[Supplied entries — start]

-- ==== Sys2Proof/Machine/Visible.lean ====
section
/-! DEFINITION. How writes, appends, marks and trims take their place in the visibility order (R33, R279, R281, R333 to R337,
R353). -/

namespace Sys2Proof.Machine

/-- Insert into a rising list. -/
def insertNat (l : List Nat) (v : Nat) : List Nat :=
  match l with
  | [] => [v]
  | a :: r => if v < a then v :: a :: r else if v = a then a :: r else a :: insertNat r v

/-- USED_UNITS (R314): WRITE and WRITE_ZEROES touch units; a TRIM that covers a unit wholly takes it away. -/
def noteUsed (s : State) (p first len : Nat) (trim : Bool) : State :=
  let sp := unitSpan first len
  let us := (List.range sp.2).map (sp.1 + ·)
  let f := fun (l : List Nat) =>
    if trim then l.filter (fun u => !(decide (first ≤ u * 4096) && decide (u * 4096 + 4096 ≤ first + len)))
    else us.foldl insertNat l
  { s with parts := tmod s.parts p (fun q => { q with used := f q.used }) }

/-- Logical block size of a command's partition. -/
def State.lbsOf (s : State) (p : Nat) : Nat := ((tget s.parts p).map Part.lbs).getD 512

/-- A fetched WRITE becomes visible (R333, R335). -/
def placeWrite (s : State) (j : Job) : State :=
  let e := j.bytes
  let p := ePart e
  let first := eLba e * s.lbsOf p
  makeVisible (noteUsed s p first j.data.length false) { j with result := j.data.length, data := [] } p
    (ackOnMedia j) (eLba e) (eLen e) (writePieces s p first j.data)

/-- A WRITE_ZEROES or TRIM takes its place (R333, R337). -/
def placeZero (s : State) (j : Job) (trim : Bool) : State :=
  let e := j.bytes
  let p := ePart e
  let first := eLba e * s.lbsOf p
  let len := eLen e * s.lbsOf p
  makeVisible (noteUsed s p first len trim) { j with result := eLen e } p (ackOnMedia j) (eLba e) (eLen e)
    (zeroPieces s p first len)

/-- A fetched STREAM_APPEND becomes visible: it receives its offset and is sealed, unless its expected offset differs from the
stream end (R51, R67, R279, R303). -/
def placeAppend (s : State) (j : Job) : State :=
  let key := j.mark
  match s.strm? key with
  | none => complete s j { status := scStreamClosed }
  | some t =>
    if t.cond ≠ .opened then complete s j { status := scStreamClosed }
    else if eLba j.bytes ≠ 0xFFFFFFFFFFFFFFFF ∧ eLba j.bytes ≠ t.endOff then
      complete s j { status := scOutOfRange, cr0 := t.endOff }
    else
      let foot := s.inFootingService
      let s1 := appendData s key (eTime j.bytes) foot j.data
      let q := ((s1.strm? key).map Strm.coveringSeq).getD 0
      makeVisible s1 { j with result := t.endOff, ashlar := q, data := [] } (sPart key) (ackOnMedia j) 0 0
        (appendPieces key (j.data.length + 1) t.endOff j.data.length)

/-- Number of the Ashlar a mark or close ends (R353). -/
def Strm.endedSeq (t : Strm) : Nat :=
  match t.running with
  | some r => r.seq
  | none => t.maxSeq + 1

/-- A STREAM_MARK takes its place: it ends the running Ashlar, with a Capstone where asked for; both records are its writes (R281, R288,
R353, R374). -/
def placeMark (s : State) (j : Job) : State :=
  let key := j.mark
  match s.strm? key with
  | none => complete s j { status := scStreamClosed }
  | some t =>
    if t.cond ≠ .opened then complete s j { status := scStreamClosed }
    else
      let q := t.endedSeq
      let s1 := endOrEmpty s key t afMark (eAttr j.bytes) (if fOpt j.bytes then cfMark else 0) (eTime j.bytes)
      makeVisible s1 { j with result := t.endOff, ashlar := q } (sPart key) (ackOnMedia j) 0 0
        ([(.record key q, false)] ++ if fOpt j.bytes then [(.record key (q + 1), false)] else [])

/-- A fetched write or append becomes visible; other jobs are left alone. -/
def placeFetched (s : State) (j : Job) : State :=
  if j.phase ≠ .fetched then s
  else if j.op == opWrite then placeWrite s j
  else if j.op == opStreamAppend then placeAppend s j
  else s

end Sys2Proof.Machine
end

[Supplied entries — finish]

__What to work on__:
Give back, exactly as written, the stretch from the line with "insertNat r v" through the line with "def State.lbsOf (s", and no other lines from the records above.

__Output__:
  | a :: r => if v < a then v :: a :: r else if v = a then a :: r else a :: insertNat r v

/-- USED_UNITS (R314): WRITE and WRITE_ZEROES touch units; a TRIM that covers a unit wholly takes it away. -/
def noteUsed (s : State) (p first len : Nat) (trim : Bool) : State :=
  let sp := unitSpan first len
  let us := (List.range sp.2).map (sp.1 + ·)
  let f := fun (l : List Nat) =>
    if trim then l.filter (fun u => !(decide (first ≤ u * 4096) && decide (u * 4096 + 4096 ≤ first + len)))
    else us.foldl insertNat l
  { s with parts := tmod s.parts p (fun q => { q with used := f q.used }) }

/-- Logical block size of a command's partition. -/
def State.lbsOf (s : State) (p : Nat) : Nat := ((tget s.parts p).map Part.lbs).getD 512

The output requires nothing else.